The final PMQs of the year is always a daunting occasion for both party leaders; a poor performance risks their MPs going home for Christmas disgruntled with their leadership. Last year, a duff joke about coalition disunity sunk Ed Miliband as David Cameron quipped, “It’s not that bad, it’s not like we’re brothers or anything”. This year, happily for the Labour leader, there was no repeat.
After asking Cameron to update the Commons on British operations in Afghanistan, Miliband turned to the subject of food banks, asking the PM whether he was concerned that they had increased six-fold in the last three years. Cameron responded by ill-advisedly hailing food bank volunteers as part of the “big society”, prompting Miliband to reply, in one of his best lines for weeks, “I never thought the big society was about feeding hungry children in Britain.”
Cameron attempted to defend the coalition’s record by pointing to the council tax freeze and the increase in the personal allowance as evidence of the action he had taken to protect living standards. But in a reminder of just how politically toxic the decision to cut the top rate of tax remains, Miliband replied that Cameron had imposed a “strivers’ tax” on low and middle income families (a reference to George Osborne’s plan to uprate tax credits by just 1 per cent over the next three years), whilst giving an average tax cut of £107,500 to people earning over a million pounds a year. Expect Labour to take every opportunity to remind the public of this fact ahead of the official introduction of the reduced top rate (50p to 45p) in April.

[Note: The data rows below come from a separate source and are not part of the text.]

-- ==== Sys2Proof/Machine/Image.lean ====
section
/-! DEFINITION. The image container (03 R72 to R76, codes 0x01 to 0x0B) and the reading of POLICY tables (04 R128). -/

namespace Sys2Proof.Machine

/-- One bit of CRC-32C, reflected (03 R74). -/
def crcBit (c : Word) : Word := if c.getLsbD 0 then (c >>> 1) ^^^ 0x82F63B78 else c >>> 1

/-- One byte of CRC-32C. -/
def crcByte (c : Word) (b : Byte) : Word :=
  let x := c ^^^ b.zeroExtend 32
  crcBit (crcBit (crcBit (crcBit (crcBit (crcBit (crcBit (crcBit x)))))))

/-- CRC-32C of a byte string (03 R74). -/
def crc32c (b : List Byte) : Word := b.foldl crcByte 0xFFFFFFFF ^^^ 0xFFFFFFFF

/-- Why a slot is refused (03 R76): the code, the table concerned and the rule concerned. -/
structure SlotErr where
  code : Nat
  table : Nat
  rule : Nat
deriving DecidableEq, Repr, Inhabited

/-- The table kinds of 03 R73. -/
def kCurve : Nat := 1
def kState : Nat := 2
def kFormat : Nat := 3
def kLaw : Nat := 4
def kMicro : Nat := 5
def kClassmap : Nat := 6
def kPinmap : Nat := 7
def kPolicy : Nat := 8

/-- Whether a block accepts a table kind and instance (24 R567). -/
def kindAccepted (id kind : Nat) : Bool :=
  let blk := id / 256
  let inst := id % 256
  let between (lo hi : Nat) : Bool := decide (lo ≤ inst) && decide (inst ≤ hi)
  if kind = kPolicy then (if blk = 0 then between 2 6 else decide (blk ≤ 0x12) && inst == 1)
  else match blk with
  | 0x00 => kind == kPinmap && inst == 1
  | 0x02 => kind == kCurve && between 0x10 0x7F
  | 0x03 => (kind == kClassmap && between 0x10 0x2F) || (kind == kCurve && between 0x40 0x7F)
  | 0x04 => (kind == kLaw && between 0x10 0x8F) || (kind == kCurve && between 0x90 0xFE)
  | 0x05 => kind == kState && between 0x10 0x7F
  | 0x08 => kind == kCurve && between 0x10 0x2F
  | 0x09 => kind == kFormat && between 0x10 0x1F
  | 0x0A => kind == kCurve && between 0x10 0x7F
  | 0x0B => kind == kMicro && between 0x10 0x17
  | 0x0D => kind == kCurve && between 0x02 0x7F
  | 0x0E => (kind == kFormat && between 0x10 0xFE) || (kind == kState && between 0x02 0x0F)
  | 0x10 => kind == kFormat && inst == 0x10
  | _ => false

/-- A directory entry (03 R73). -/
structure DirEntry where
  id : Nat
  kind : Nat
  ver : Nat
  off : Nat
  len : Nat
  crc : Word
  rsvOk : Bool
deriving DecidableEq, Repr, Inhabited

/-- Directory entry `k` of a slot's bytes. -/
def dirEntry (b : List Byte) (k : Nat) : DirEntry :=
  let o := 128 + 24 * k
  { id := u16 b o, kind := u8 b (o + 2), ver := u16 b (o + 4), off := u32 b (o + 8), len := u32 b (o + 12),
    crc := lo32 (u32 b (o + 16)),
    rsvOk := u8 b (o + 3) == 0 && u16 b (o + 6) == 0 && u32 b (o + 20) == 0 }

/-- Whether TABLE_IDs rise strictly (03 R74). -/
def idsRise : List DirEntry → Bool
  | a :: b :: t => decide (a.id < b.id) && idsRise (b :: t)
  | _ => true

/-- Insertion of an entry by its body's offset. -/
def insertByOff (e : DirEntry) : List DirEntry → List DirEntry
  | [] => [e]
  | a :: t => if e.off < a.off then e :: a :: t else a :: insertByOff e t

/-- The gaps between bodies, in order of offset: no overlap, zero bytes between bodies, the last body ending at or
before LENGTH (03 R74); the bytes before the first body and after the last are held to zero as well (log 100). -/
def gapsOk (b : List Byte) (len : Nat) : Nat → List DirEntry → Bool
  | pos, [] => decide (pos ≤ len) && allZero (span b pos (len - pos))
  | pos, e :: t => decide (pos ≤ e.off) && allZero (span b pos (e.off - pos)) && gapsOk b len (e.off + e.len) t

/-- The first multiple of 16 at or after `n`. -/
def up16 (n : Nat) : Nat := (n + 15) / 16 * 16

/-- The slot size: 32 MiB (03 R75). -/
def slotSize : Nat := 33554432

/-- The check of a slot's container in the order of 03 R76, codes 0x01 to 0x0B.  A SIG_ALG or a reserved halfword of the signature block that
is not as R75 gives it refuses with the signature's code 0x06, for which R76 names none (log 99). -/
def parseSlot (owner : Option (List Byte)) (b : List Byte) : Except SlotErr Image :=
  let err (c : Nat) : Except SlotErr Image := .error ⟨c, 0, 0⟩
  let len := u32 b 16
  let n := u16 b 20
  let sg := up16 len
  let dir := (List.range n).map (dirEntry b)
  let byOff := dir.foldr insertByOff []
  if span b 0 4 ≠ [0x54, 0x58, 0x49, 0x4D] then err 0x01
  else if u16 b 4 ≠ 1 ∨ u16 b 6 ≠ 128 ∨ u16 b 22 ≠ 0 ∨ span b 29 3 ≠ [0, 0, 0] ∨ ¬ allZero (span b 40 40) then err 0x02
  else if u32 b 24 ≠ 0x8840 ∨ 0xC1 < u8 b 28 then err 0x03
  else if len < 160 ∨ 33554272 < len ∨ n = 0 ∨ 1024 < n ∨ len < 128 + 24 * n ∨ slotSize < sg + 148 then err 0x04
  else match owner with
  | none => err 0x05
  | some cert =>
    if span b (sg + 4) 48 ≠ cert then err 0x05
    else if u16 b sg ≠ 1 ∨ u16 b (sg + 2) ≠ 0 ∨ ¬ Config.sigOk cert (span b 0 128) (span b (sg + 52) 96) then err 0x06
    else if Config.sha384 (span b 128 (len - 128)) ≠ span b 80 48 then err 0x07
    else if ¬ (idsRise dir && dir.all (fun e => e.rsvOk && e.off % 8 == 0 && decide (4 ≤ e.len) && decide (e.off + e.len ≤ len))
        && gapsOk b len (128 + 24 * n) byOff) then err 0x08
    else match dir.find? (fun e => crc32c (span b e.off e.len) != e.crc) with
    | some e => .error ⟨0x09, e.id, 0⟩
    | none => match dir.find? (fun e => !kindAccepted e.id e.kind) with
      | some e => .error ⟨0x0A, e.id, 0⟩
      | none => match dir.find? (fun e => e.ver != 1) with
        | some e => .error ⟨0x0B, e.id, 0⟩
        | none => .ok { imageVer := lo32 (u32 b 8), settingsVer := lo32 (u32 b 12),
                        tables := dir.map fun e => { id := e.id, kind := e.kind, ver := e.ver, body := span b e.off e.len } }

/-- The image of a module without one: no table. -/
def Image.empty : Image := { imageVer := 0, settingsVer := 0, tables := [] }

/-- The body of table `id`, where the image has it. -/
def Image.body (im : Image) (id : Nat) : Option (List Byte) := (im.tables.find? fun t => t.id == id).map Table.body

/-- The table `id` if it is of kind `kind`. -/
def Image.tableOf (im : Image) (kind id : Nat) : Option (List Byte) :=
  (im.tables.find? fun t => t.id == id && t.kind == kind).map Table.body

/-- Whether the image has table `id` of kind `kind`. -/
def Image.has (im : Image) (kind id : Nat) : Bool := (im.tableOf kind id).isSome

/-- The sections of a POLICY body: (SECT_ID, body) in order (04 R128).  `fuel` is the number of sections. -/
def sections : Nat → List Byte → List (Nat × List Byte)
  | 0, _ => []
  | n + 1, b =>
    let len := u16 b 2
    (u16 b 0, span b 4 len) :: sections n (b.drop (4 + len))

/-- A POLICY's sections. -/
def policySections (body : List Byte) : List (Nat × List Byte) := sections (u16 body 0) (body.drop 4)

/-- Section `sid` of POLICY `tid` (04 R128), where present. -/
def Image.sect (im : Image) (tid sid : Nat) : Option (List Byte) :=
  match im.body tid with
  | none => none
  | some b => lookupN (policySections b) sid

/-- Record `n` of `len` bytes of a section, where the section is present. -/
def Image.record (im : Image) (tid sid len n : Nat) : Option (List Byte) :=
  (im.sect tid sid).map fun b => span b (len * n) len

/-- A field of a section read by `f`, or its default where the section is absent (04 R129). -/
def Image.fieldOr {α : Type} (im : Image) (tid sid : Nat) (f : List Byte → α) (dflt : α) : α :=
  match im.sect tid sid with
  | none => dflt
  | some b => f b

/-- The HOST_ABSENCE byte of unit `n` (04 R129), with its default. -/
def Image.hostAbsence (im : Image) (tid n dflt : Nat) : Nat := im.fieldOr tid 0x00F0 (fun b => u8 b n) dflt

/-- The system timers of 04 R130, in nanoseconds. -/
def Image.ignOffDelay (im : Image) : Nat := im.fieldOr 0x0002 0x0002 (fun b => u32 b 0) 2000 * 1000000
def Image.commitDeadline (im : Image) : Nat := im.fieldOr 0x0002 0x0002 (fun b => u32 b 4) 2000 * 1000000
def Image.hostSilence (im : Image) : Nat := im.fieldOr 0x0002 0x0002 (fun b => u32 b 8) 500 * 1000000

/-- The link watchdog of die `d` (0 to 3 for D3 to D6), in ticks (01 R28, 04 R130). -/
def Image.watchdog (im : Image) (d : Nat) : Nat := im.fieldOr (3 + d) 0x0001 (fun b => u16 b 0) 20

/-- The option code of a contact in the PINMAP, and its PARAM (02 R40, R41). -/
def Image.pin (im : Image) (conn contact : Nat) : Option (Nat × Nat) :=
  match im.body 0x0001 with
  | none => none
  | some b =>
    ((List.range (u16 b 0)).find? fun k => u8 b (4 + 8 * k) == conn && u8 b (5 + 8 * k) == contact).map
      fun k => (u8 b (6 + 8 * k), u32 b (8 + 8 * k))

/-- The option code of a contact, or the default of its type (02 R42). -/
def Image.pinOr (im : Image) (conn contact dflt : Nat) : Nat :=
  match im.pin conn contact with
  | none => dflt
  | some (o, _) => o

/-- The STATE tables of the image in ascending table ID: position n is machine n (04). -/
def Image.machines (im : Image) : List Table := im.tables.filter fun t => t.kind == kState

/-- The image's FORMAT tables whose TARGET is `target` (04 R120). -/
def Image.formats (im : Image) (target : Nat) : List Table :=
  im.tables.filter fun t => t.kind == kFormat && u8 t.body 0 == target

end Sys2Proof.Machine
end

Finding his stride, Miliband said Cameron was “back to his old ways” after reports that he had an “intense conversation” with Rebekah Brooks last weekend. “No doubt they’re both looking forward to the Boxing Day hunt,” he added. Miliband ended by declaring that no one now believed Cameron could be a “one nation” prime minister, to which Cameron, in a flash of wit, replied: “it wouldn’t be Christmas without the repeats.” He ended by turning to what remains his strongest suit – the deficit – accusing Miliband of offering more of the “something-for-nothing culture that got us into this mess in the first place.”
Both leaders played to their strengths today. While polls show that the public believe that the coalition is cutting too far, too fast, they also show that they continue to regard the cuts as necessary and blame Labour more than the coalition for them. The economic debate is finely poised. The next year will begin to show in whose favour it will be resolved.